** WORK TO BE COMPLETED **
Every line from the one containing "variable (s : State)" to the one containing "(R36, R173). -/" in the records below, both included, must be set down exactly, and no other line.

Dataset entries
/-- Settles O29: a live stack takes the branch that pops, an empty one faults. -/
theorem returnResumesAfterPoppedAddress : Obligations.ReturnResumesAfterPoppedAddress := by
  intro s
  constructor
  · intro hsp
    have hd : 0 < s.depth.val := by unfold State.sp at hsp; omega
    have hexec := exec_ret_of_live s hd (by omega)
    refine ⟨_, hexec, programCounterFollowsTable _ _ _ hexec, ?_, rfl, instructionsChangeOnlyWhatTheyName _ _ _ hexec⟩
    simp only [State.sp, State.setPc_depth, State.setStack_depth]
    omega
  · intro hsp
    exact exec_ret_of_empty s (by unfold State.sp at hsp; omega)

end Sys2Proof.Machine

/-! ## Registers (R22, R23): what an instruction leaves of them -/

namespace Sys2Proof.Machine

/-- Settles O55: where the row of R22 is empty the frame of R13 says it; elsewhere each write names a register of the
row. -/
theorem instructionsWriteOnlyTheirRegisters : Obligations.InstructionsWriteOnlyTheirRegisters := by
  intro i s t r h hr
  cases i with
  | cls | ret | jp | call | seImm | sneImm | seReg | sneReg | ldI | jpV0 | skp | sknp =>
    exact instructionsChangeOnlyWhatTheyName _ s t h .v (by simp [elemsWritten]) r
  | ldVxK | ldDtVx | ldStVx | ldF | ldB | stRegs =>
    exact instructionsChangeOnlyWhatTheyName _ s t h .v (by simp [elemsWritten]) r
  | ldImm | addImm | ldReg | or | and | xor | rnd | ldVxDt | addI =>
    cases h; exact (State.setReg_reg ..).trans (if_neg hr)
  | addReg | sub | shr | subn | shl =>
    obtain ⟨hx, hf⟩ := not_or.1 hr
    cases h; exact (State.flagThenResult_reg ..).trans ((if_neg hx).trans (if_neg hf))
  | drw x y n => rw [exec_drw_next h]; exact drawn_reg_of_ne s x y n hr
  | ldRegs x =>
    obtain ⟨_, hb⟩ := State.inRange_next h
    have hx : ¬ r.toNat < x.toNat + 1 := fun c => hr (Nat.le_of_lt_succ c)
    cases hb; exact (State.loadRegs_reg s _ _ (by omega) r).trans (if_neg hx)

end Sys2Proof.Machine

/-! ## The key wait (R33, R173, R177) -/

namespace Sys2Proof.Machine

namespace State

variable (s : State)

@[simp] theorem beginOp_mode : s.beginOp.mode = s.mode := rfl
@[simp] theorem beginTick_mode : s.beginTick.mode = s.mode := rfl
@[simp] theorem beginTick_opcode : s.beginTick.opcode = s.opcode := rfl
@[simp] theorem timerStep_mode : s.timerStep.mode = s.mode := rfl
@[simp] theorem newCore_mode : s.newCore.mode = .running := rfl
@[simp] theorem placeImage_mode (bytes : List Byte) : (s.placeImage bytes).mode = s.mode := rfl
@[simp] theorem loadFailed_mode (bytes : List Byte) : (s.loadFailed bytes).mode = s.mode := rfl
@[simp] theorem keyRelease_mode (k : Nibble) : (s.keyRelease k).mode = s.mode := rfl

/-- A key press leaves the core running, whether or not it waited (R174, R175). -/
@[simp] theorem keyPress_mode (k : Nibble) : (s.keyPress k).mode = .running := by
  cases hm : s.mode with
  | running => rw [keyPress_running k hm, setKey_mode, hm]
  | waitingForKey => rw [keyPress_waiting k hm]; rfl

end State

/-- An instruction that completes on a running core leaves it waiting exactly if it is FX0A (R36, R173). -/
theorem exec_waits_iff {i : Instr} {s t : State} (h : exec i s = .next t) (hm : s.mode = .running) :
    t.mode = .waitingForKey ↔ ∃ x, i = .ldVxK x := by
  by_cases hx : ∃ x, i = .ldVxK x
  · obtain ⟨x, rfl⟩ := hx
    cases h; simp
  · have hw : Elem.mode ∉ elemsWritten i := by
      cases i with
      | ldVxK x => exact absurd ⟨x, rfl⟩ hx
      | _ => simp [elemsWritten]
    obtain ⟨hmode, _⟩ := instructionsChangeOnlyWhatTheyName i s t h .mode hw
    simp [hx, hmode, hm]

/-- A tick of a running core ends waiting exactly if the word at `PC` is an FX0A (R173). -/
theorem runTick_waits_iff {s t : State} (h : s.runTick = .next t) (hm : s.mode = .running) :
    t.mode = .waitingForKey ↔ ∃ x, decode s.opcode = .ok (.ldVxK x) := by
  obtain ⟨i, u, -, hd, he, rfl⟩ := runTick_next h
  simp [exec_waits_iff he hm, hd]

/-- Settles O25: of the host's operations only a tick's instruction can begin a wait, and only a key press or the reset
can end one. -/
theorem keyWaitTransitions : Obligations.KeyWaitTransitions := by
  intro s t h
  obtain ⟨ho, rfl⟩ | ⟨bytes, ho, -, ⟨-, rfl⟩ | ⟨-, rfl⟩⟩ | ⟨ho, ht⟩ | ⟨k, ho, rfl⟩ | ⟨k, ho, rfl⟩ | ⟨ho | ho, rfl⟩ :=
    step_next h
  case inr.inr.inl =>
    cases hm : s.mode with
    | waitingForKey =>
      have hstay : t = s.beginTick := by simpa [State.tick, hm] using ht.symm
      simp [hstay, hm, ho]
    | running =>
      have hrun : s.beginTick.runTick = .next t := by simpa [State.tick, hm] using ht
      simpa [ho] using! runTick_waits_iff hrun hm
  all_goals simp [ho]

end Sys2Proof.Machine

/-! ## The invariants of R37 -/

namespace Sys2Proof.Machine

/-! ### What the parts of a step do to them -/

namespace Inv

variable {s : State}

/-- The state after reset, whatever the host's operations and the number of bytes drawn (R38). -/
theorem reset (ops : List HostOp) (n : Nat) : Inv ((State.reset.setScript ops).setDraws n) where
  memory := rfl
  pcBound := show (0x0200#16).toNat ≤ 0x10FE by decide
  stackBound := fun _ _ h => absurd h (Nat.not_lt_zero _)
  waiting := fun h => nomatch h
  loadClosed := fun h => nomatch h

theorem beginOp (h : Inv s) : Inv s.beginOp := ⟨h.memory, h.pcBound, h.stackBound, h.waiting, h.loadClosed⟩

** YOUR SOLUTION **
variable (s : State)

@[simp] theorem beginOp_mode : s.beginOp.mode = s.mode := rfl
@[simp] theorem beginTick_mode : s.beginTick.mode = s.mode := rfl
@[simp] theorem beginTick_opcode : s.beginTick.opcode = s.opcode := rfl
@[simp] theorem timerStep_mode : s.timerStep.mode = s.mode := rfl
@[simp] theorem newCore_mode : s.newCore.mode = .running := rfl
@[simp] theorem placeImage_mode (bytes : List Byte) : (s.placeImage bytes).mode = s.mode := rfl
@[simp] theorem loadFailed_mode (bytes : List Byte) : (s.loadFailed bytes).mode = s.mode := rfl
@[simp] theorem keyRelease_mode (k : Nibble) : (s.keyRelease k).mode = s.mode := rfl

/-- A key press leaves the core running, whether or not it waited (R174, R175). -/
@[simp] theorem keyPress_mode (k : Nibble) : (s.keyPress k).mode = .running := by
  cases hm : s.mode with
  | running => rw [keyPress_running k hm, setKey_mode, hm]
  | waitingForKey => rw [keyPress_waiting k hm]; rfl

end State

/-- An instruction that completes on a running core leaves it waiting exactly if it is FX0A (R36, R173). -/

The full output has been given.